The main difference with Subleq is that in Subleq, {{math|''O''<sub>1</sub>(''x,y'')}} simply subtracts {{mvar|y}} from {{mvar|x}} and {{math|''O''<sub>2</sub>(''x'')}} equals to {{mvar|x}}. Cryptoleq is also homomorphic to Subleq, modular inversion and multiplication is homomorphic to subtraction and the operation of {{math|''O''<sub>2</sub>}} corresponds the Subleq test if the values were unencrypted. A program written in Subleq can run on a Cryptoleq machine, meaning backwards compatibility. However, Cryptoleq implements fully homomorphic calculations and is capable of multiplications.

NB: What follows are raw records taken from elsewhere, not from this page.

/-! Messages and transfers (R390, R392, R393) -/

def Sys.transfer? (s : Sys) (path : Path) (id : Nat) : Option Transfer := s.dict.transfers.find? (fun x => x.path == path && x.id == id)
def Sys.dropTransfer (s : Sys) (path : Path) (id : Nat) : Sys :=
  { s with dict := { s.dict with transfers := s.dict.transfers.filter (fun x => !(x.path == path && x.id == id)) } }
def Sys.putTransfer (s : Sys) (x : Transfer) : Sys :=
  let s := s.dropTransfer x.path x.id
  { s with dict := { s.dict with transfers := s.dict.transfers ++ [x] } }
/-- Whether a path may open another transfer: 16 for a source of the management port, one for a window. -/
def Sys.transferRoom (s : Sys) (path : Path) : Bool :=
  let n := s.dict.transfers.countP (fun x => x.path == path)
  match path with
  | .window _ => n == 0
  | _ => decide (n < 16)

/-- A response to a message: its KIND with bit 7 set (R392); none where power is lost inside the operation. -/
def State.respond (t : State) (m : DictMsg) (kind flags length code data : Nat) (seg : Bytes) : State :=
  if code = noAnswer then t else
  { t with sys := t.sys.reply m.path (msgHeader (0x80 + kind % 128) m.role m.transfer m.index m.sub flags length code data ++ seg) }

/-- A READ: an expedited value, or a transfer over its snapshot. -/
def State.msgRead (m : DictMsg) (w : Who) (t : State) : State :=
  match t.readEntry w m.path m.index m.sub with
  | (t, .error c) => t.respond m 1 0 0 c 0 []
  | (t, .ok b) =>
    if b.length ≤ 8 then t.respond m 1 1 b.length 0 (leNat b) []
    else if !t.sys.transferRoom m.path then t.respond m 1 0 0 abTRANSFER_IN_USE 0 []
    else
      let x : Transfer := { path := m.path, id := m.transfer, role := m.role, kind := 1, index := m.index, sub := m.sub, length := b.length, data := b, next := 0 }
      ({ t with sys := t.sys.putTransfer x }).respond m 1 0 b.length 0 0 []

/-- A WRITE (kind 2) or WRITE_STAGED (kind 3) performed whole. -/
def State.perform (kind : Nat) (w : Who) (path : Path) (i sub : Nat) (b : Bytes) (t : State) : State × Nat :=
  if kind = 3 then State.stageEntry w i sub b t else State.writeEntry w path i sub b t

/-- A WRITE or WRITE_STAGED: an expedited value, or the start of a transfer. -/
def State.msgWrite (kind : Nat) (m : DictMsg) (w : Who) (t : State) : State :=
  if m.flags % 2 = 1 then
    (if 8 < m.length then t.respond m kind 0 0 abBAD_LENGTH 0 []
     else let r := State.perform kind w m.path m.index m.sub ((leBytes 8 m.data.toNat).take m.length) t
          r.1.respond m kind 0 m.length r.2 0 [])
  else
    let c := t.mayEnter w m.index m.sub m.length (kind == 3)
    if c ≠ 0 then t.respond m kind 0 0 c 0 []
    else if !t.sys.transferRoom m.path then t.respond m kind 0 0 abTRANSFER_IN_USE 0 []
    else
      let x : Transfer := { path := m.path, id := m.transfer, role := m.role, kind := kind, index := m.index, sub := m.sub, length := m.length, data := [], next := 0 }
      ({ t with sys := t.sys.putTransfer x }).respond m kind 0 m.length 0 0 []

/-- One SEGMENT of a read: segment `next` of the snapshot. -/
def State.segmentRead (m : DictMsg) (x : Transfer) (t : State) : State :=
  let d := (x.data.drop (1024 * x.next)).take 1024
  let last := decide (x.length ≤ 1024 * (x.next + 1))
  let s := if last then t.sys.dropTransfer x.path x.id else t.sys.putTransfer { x with next := x.next + 1 }
  ({ t with sys := s }).respond m 6 (if last then 2 else 0) x.length 0 0 d

/-- One SEGMENT of a write; the last one performs it. -/
def State.segmentWrite (m : DictMsg) (x : Transfer) (w : Option Who) (t : State) : State :=
  let d := x.data ++ m.segment
  let last := m.flags / 2 % 2 = 1
  let ended := { t with sys := t.sys.dropTransfer x.path x.id }
  if 1024 < m.segment.length ∨ x.length < d.length ∨ (last ∧ d.length ≠ x.length) then ended.respond m 6 0 0 abBAD_SEGMENT 0 []
  else if last then
    (match w with
     | some w => let r := State.perform x.kind w x.path x.index x.sub d ended; r.1.respond m 6 2 x.length r.2 0 []
     | none => ended.respond m 6 0 0 abNO_ACCESS 0 [])
  else ({ t with sys := t.sys.putTransfer { x with data := d, next := x.next + 1 } }).respond m 6 0 x.length 0 0 []

/-- A SEGMENT message. -/
def State.msgSegment (m : DictMsg) (t : State) : State :=
  match t.sys.transfer? m.path m.transfer with
  | none => t.respond m 6 0 0 abBAD_SEGMENT 0 []
  | some x =>
    if m.code ≠ x.next then ({ t with sys := t.sys.dropTransfer x.path x.id }).respond m 6 0 0 abBAD_SEGMENT 0 []
    else if x.kind = 1 then State.segmentRead m x t
    else State.segmentWrite m x (t.who m.path x.role) t

/-- A message of any kind but SEGMENT, of a requester that holds its role. -/
def State.msgServe (kind : Nat) (m : DictMsg) (w : Who) (t : State) : State :=
  match kind with
  | 1 => State.msgRead m w t
  | 2 => State.msgWrite 2 m w t
  | 3 => State.msgWrite 3 m w t
  | 4 => let r := State.commitSet w m.index m.data.toNat t; r.1.respond m 4 0 0 r.2 0 []
  | _ => let r := State.abortSet w m.index t; r.1.respond m 5 0 0 r.2 0 []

Multiplication on an encrypted domain is assisted by a unique function G that is assumed to be difficult to reverse engineer and allows re-encryption of a value based on the {{math|''O''<sub>2</sub>}} operation:

:<math>G(x,y) = \begin{cases} \tilde{0}, & \text{if }O_2(\bar{x})\text{ }\leq 0 \\ \tilde{y}, & \text{otherwise} \end{cases}</math>

where <math>\tilde{y}</math> is the re-encrypted value of {{mvar|y}} and <math>\tilde{0}</math> is encrypted zero. {{mvar|x}} is the encrypted value of a variable, let it be {{mvar|m}}, and <math>\bar{x}</math> equals {{tmath|Nm + 1}}.

The multiplication algorithm is based on addition and subtraction, uses the function G and does not have conditional jumps nor branches. Cryptoleq encryption is based on [[Paillier cryptosystem]].